Tracheal foreign body

Case contributed by Smita Deb


Drill bit explosion with penetrating neck wound and subcutaneous emphysema.

Patient Data

Age: 20 years
Gender: Male

CT neck with angiogram


Penetrating injury of the anterior neck traverses left of midline at the level of the cricoid. The wound tract penetrates the cricothyroid membrane with a metallic foreign body (FB) lodged in the posterior wall of the upper trachea. The superior tip of FB is at the level of the inferior border of cricoid cartilage. No cartilage fractures.

There is extensive emphysema dissecting along fascial planes in the deep spaces of the neck, with inferior extension into the anterior mediastinum.

Vascular structures are intact; no contrast extravasation or focal hematoma.

CT chest


Metallic foreign body in the posterior wall of the upper trachea.

The thoracic aorta is normal. A small amount of gas tracks from the neck into the anterior mediastinum and adjacent to the trachea.

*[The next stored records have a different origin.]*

/-- Offset of a register from 0xF000_0000_0000 (R475, R476). -/
def Reg.offset : Reg → Nat
  | .hkShape => 0x100
  | .hkRopeExpect => 0x108
  | .hkBoot => 0x110
  | .hkBootCtrl => 0x118
  | .hkRepairMap i => 0x120 + i.val * 0x8
  | .hkBootTime i => 0x140 + i.val * 0x8
  | .hkFw i => 0x200 + i.val * 0x8
  | .hkBelayRole e k => 0x400 + e.val * 0x40 + k.val * 0x8
  | .hkBelayStatus e => 0x600 + e.val * 0x8
  | .hkJournal => 0x800
  | .hkT1s => 0x808
  | .hkHeadlamp => 0x810
  | .hkJrnl i w => 0x10000 + i.val * 0x40 + w.val * 0x8
  | .pwrCtrl => 0x80000
  | .pwrStatus => 0x80008
  | .pwrDomain i => 0x80100 + i.val * 0x8
  | .pwrGain i => 0x80140 + i.val * 0x8
  | .pwrTherm i => 0x80180 + i.val * 0x8
  | .pwrTlimit => 0x80200
  | .fltStatus => 0xC0000
  | .fltCtrl => 0xC0008
  | .fltAck => 0xC0010
  | .fltClear => 0xC0018
  | .fltHead => 0xC0020
  | .fltGrace => 0xC0028
  | .fltDeadline => 0xC0030
  | .fltTotals => 0xC0038
  | .fltPin => 0xC0040
  | .fltInject => 0xC0048
  | .fltHb => 0xC0080
  | .fltRestart => 0xC0088
  | .fltMirror => 0xC0090
  | .fltMset => 0xC0098
  | .fltMarea => 0xC00A0
  | .fltMgen i => 0xC00B0 + i.val * 0x8
  | .fltFence => 0xC00C0
  | .fltRec i w => 0xD0000 + i.val * 0x40 + w.val * 0x8
  | .ntPinMap i => 0x100000 + i.val * 0x8
  | .ntCtrl => 0x100010
  | .ntRetire => 0x100040
  | .ntRetireStatus => 0x100048
  | .ntContractState => 0x100080
  | .ntSubstBase i => 0x100100 + i.val * 0x8
  | .ntKvCfg => 0x100400
  | .ntKvPool i => 0x100410 + i.val * 0x8
  | .ntKvBook i => 0x100430 + i.val * 0x8
  | .ntKvResv i => 0x100450 + i.val * 0x8
  | .ntKvCmd => 0x100470
  | .ntKvStatus => 0x100478
  | .ntKvSeqBase => 0x100480
  | .ntKvEvqBase => 0x100488
  | .ntKvEvqPtr => 0x100490
  | .morRetire => 0x140040
  | .morRetireStatus => 0x140048
  | .morSwapqBase i => 0x140300 + i.val * 0x10
  | .morSwapqPtr i => 0x140308 + i.val * 0x10
  | .medCtrl => 0x200000
  | .medStatus => 0x200008
  | .medCounts => 0x200010
  | .medQbase i => 0x200100 + i.val * 0x8
  | .medQptr i => 0x200140 + i.val * 0x8
  | .medVpool i => 0x200200 + i.val * 0x8
  | .medEncOut i => 0x200300 + i.val * 0x8
  | .medEncPtr i => 0x200340 + i.val * 0x8
  | .medEncStat i => 0x200380 + i.val * 0x8
  | .tokCtrl => 0x240000
  | .tokDict => 0x240008
  | .tokIds => 0x240010
  | .tokQbase => 0x240018
  | .tokQptr => 0x240020
  | .tokCounts => 0x240028
  | .augCtrl => 0x280000
  | .augQbase => 0x280008
  | .augQptr => 0x280010
  | .augKey i h => 0x280100 + i.val * 0x10 + h.val * 0x8
  | .chkPointCfg i => 0x2C0100 + i.val * 0x20
  | .chkPointState i => 0x2C0108 + i.val * 0x20
  | .chkPointResult i => 0x2C0110 + i.val * 0x20
  | .chkPointBytes i => 0x2C0118 + i.val * 0x20
  | .chkChanCfg i => 0x2C0400 + i.val * 0x20
  | .chkChanState i => 0x2C0408 + i.val * 0x20
  | .chkChanResult i => 0x2C0410 + i.val * 0x20
  | .chkChanBytes i => 0x2C0418 + i.val * 0x20
  | .bcHart => 0x300000
  | .bcResetVec => 0x300008
  | .bcHwin i => 0x300200 + i.val * 0x8
  | .bcDetBase => 0x300400
  | .bcDetPtr => 0x300408
  | .bcJobCtrl => 0x300500
  | .bcJobPlan => 0x300508
  | .bcJobStatus => 0x300510
  | .bcJobReport => 0x300518
  | .bcEvalRing => 0x300520
  | .bcEvalPtr => 0x300528
  | .bcJobLock => 0x300530
  | .bcMboxCtrl => 0x300600
  | .bcHapt i => 0x300700 + i.val * 0x8
  | .bcMboxReq i => 0x302000 + i.val * 0x8
  | .bcMboxResp i => 0x303000 + i.val * 0x8
  | .bcIrqRoute i => 0x310000 + i.val * 0x8
  | .bcIrqThreshold h m => 0x310400 + h.val * 0x20 + m.val * 0x10
  | .bcIrqComplete h m => 0x310408 + h.val * 0x20 + m.val * 0x10
  | .bcIrqTimecmp h => 0x310800 + h.val * 0x8
  | .bcIrqMsip => 0x310900
  | .bcIrqMsipSet => 0x310908
  | .tcId d k => 0x10000000 + d.val * 0x4000000 + k.val * 0x100000
  | .tcCtrl d k => 0x10000008 + d.val * 0x4000000 + k.val * 0x100000
  | .tcStatus d k => 0x10000010 + d.val * 0x4000000 + k.val * 0x100000
  | .tcPc d k => 0x10000018 + d.val * 0x4000000 + k.val * 0x100000
  | .tcProgLimit d k => 0x10000020 + d.val * 0x4000000 + k.val * 0x100000
  | .tcErr d k => 0x10000028 + d.val * 0x4000000 + k.val * 0x100000
  | .tcFlags d k => 0x10000030 + d.val * 0x4000000 + k.val * 0x100000
  | .tcWaitLimit d k => 0x10000038 + d.val * 0x4000000 + k.val * 0x100000
  | .tcIdle d k i => 0x10000040 + d.val * 0x4000000 + k.val * 0x100000 + i.val * 0x8
  | .tcOps d k => 0x10000080 + d.val * 0x4000000 + k.val * 0x100000
  | .tcProg d k i => 0x10040000 + d.val * 0x4000000 + k.val * 0x100000 + i.val * 0x8
  | .tcSlot d k i w => 0x10080000 + d.val * 0x4000000 + k.val * 0x100000 + i.val * 0x20 + w.val * 0x8
  | .tcRemap d => 0x10F00000 + d.val * 0x4000000
  | .trvId d j => 0x11000000 + d.val * 0x4000000 + j.val * 0x10000
  | .trvCtrl d j => 0x11000008 + d.val * 0x4000000 + j.val * 0x10000
  | .trvStatus d j => 0x11000010 + d.val * 0x4000000 + j.val * 0x10000
  | .trvPc d j => 0x11000018 + d.val * 0x4000000 + j.val * 0x10000
  | .trvLimit d j => 0x11000020 + d.val * 0x4000000 + j.val * 0x10000
  | .trvErr d j => 0x11000028 + d.val * 0x4000000 + j.val * 0x10000
  | .trvWaitLimit d j => 0x11000030 + d.val * 0x4000000 + j.val * 0x10000
  | .trvBytes d j => 0x11000038 + d.val * 0x4000000 + j.val * 0x10000
  | .trvMset d j i => 0x11000100 + d.val * 0x4000000 + j.val * 0x10000 + i.val * 0x8
  | .trvMofs d j i => 0x11000200 + d.val * 0x4000000 + j.val * 0x10000 + i.val * 0x8
  | .trvRing d j i w => 0x11008000 + d.val * 0x4000000 + j.val * 0x10000 + i.val * 0x80 + w.val * 0x8
  | .trvFbuf d i => 0x11700000 + d.val * 0x4000000 + i.val * 0x8
  | .trvFbCtrl d => 0x11701000 + d.val * 0x4000000
  | .optCtrl d => 0x11800000 + d.val * 0x4000000
  | .optStatus d => 0x11800008 + d.val * 0x4000000
  | .optLtab d => 0x11800010 + d.val * 0x4000000
  | .optRlog d => 0x11800018 + d.val * 0x4000000
  | .optLscale d => 0x11800020 + d.val * 0x4000000
  | .optStep d => 0x11800028 + d.val * 0x4000000
  | .optAttempt d => 0x11800030 + d.val * 0x4000000
  | .optCursor d => 0x11800038 + d.val * 0x4000000
  | .optBatch d => 0x11800040 + d.val * 0x4000000
  | .optErr d => 0x11800048 + d.val * 0x4000000
  | .optWaitLimit d => 0x11800050 + d.val * 0x4000000
  | .optLsAddr d => 0x11800058 + d.val * 0x4000000
  | .optCommitBase d => 0x11800060 + d.val * 0x4000000
  | .optSrSeed d => 0x11800080 + d.val * 0x4000000
  | .optWork d i => 0x11800100 + d.val * 0x4000000 + i.val * 0x8
  | .optNsc d i => 0x11800200 + d.val * 0x4000000 + i.val * 0x8
  | .optConst d i => 0x11800800 + d.val * 0x4000000 + i.val * 0x8
  | .optEprog d i => 0x11801000 + d.val * 0x4000000 + i.val * 0x8
  | .ldgCtrl d => 0x12000000 + d.val * 0x4000000
  | .ldgViol d => 0x12000008 + d.val * 0x4000000
  | .ldgEcc d => 0x12000010 + d.val * 0x4000000
  | .ldgMarch d => 0x12000018 + d.val * 0x4000000
  | .ldgMarchStatus d => 0x12000020 + d.val * 0x4000000
  | .ldgRepair d => 0x12000028 + d.val * 0x4000000
  | .ldgRepairStatus d => 0x12000030 + d.val * 0x4000000
  | .ldgGive d i => 0x12000040 + d.val * 0x4000000 + i.val * 0x8
  | .ldgOwn d b => 0x12000100 + d.val * 0x4000000 + b.val * 0x8
  | .ldgSpare d g r => 0x12001000 + d.val * 0x4000000 + g.val * 0x40 + r.val * 0x8
  | .colCtrl d => 0x12800000 + d.val * 0x4000000
  | .colStatus d => 0x12800008 + d.val * 0x4000000
  | .colTeam d => 0x12800010 + d.val * 0x4000000
  | .colPhase d => 0x12800018 + d.val * 0x4000000
  | .colErr d => 0x12800020 + d.val * 0x4000000
  | .colWaitLimit d => 0x12800028 + d.val * 0x4000000
  | .colIdle d => 0x12800030 + d.val * 0x4000000
  | .colBytes d => 0x12800038 + d.val * 0x4000000
  | .colRx d => 0x12800040 + d.val * 0x4000000
  | .colMap d i => 0x12800100 + d.val * 0x4000000 + i.val * 0x8
  | .ropeCtrl d p => 0x13000000 + d.val * 0x4000000 + p.val * 0x20000
  | .ropeStatus d p => 0x13000008 + d.val * 0x4000000 + p.val * 0x20000
  | .ropeAddr d p => 0x13000010 + d.val * 0x4000000 + p.val * 0x20000
  | .ropeIpPrefix d p => 0x13000018 + d.val * 0x4000000 + p.val * 0x20000
  | .ropeNexthop d p => 0x13000020 + d.val * 0x4000000 + p.val * 0x20000
  | .ropeVc d p => 0x13000028 + d.val * 0x4000000 + p.val * 0x20000
  | .ropeCredit d p v => 0x13000040 + d.val * 0x4000000 + p.val * 0x20000 + v.val * 0x8
  | .ropeSeq d p => 0x13000060 + d.val * 0x4000000 + p.val * 0x20000
  | .ropeErrs d p => 0x13000068 + d.val * 0x4000000 + p.val * 0x20000
  | .ropeDisc d p => 0x13000070 + d.val * 0x4000000 + p.val * 0x20000
  | .ropeLane d p l => 0x13000100 + d.val * 0x4000000 + p.val * 0x20000 + l.val * 0x8
  | .ropeTimeout d => 0x13100000 + d.val * 0x4000000
  | .ropeRetx d => 0x13100008 + d.val * 0x4000000
  | .ropeDedup d => 0x13100010 + d.val * 0x4000000
  | .ropeTimeOfs d => 0x13100018 + d.val * 0x4000000
  | .ropeCommonLock d => 0x13100020 + d.val * 0x4000000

The lungs are clear apart from a non-specific 3mm nodule in the posterior segment of the right lower lobe.

No vascular injury, hematoma, pneumothorax or fractures.


Removed metallic foreign body. Size: ~0.5cm in length.

Case Discussion

The tracheal foreign body (FB) was endoscopically removed without complication after the patient underwent a tracheostomy to secure the airway.

Penetrating neck injuries often occur secondary to knife or gunshot trauma 1. Rarely, FB at high speeds can penetrate the neck to involve the aerodigestive tract, such as in this case. The entire tract must be imaged as the FB can migrate to other structures and cause devastating vascular injury 1.

Plain radiography may be used to identify radiolucent FB, however, they may not detect FB of lower density or adequately assess soft tissue injury. Computed tomography (CT) is the best method for imaging the extent of soft tissue damage. Angiography may also be needed to specifically assess vascular damage 2.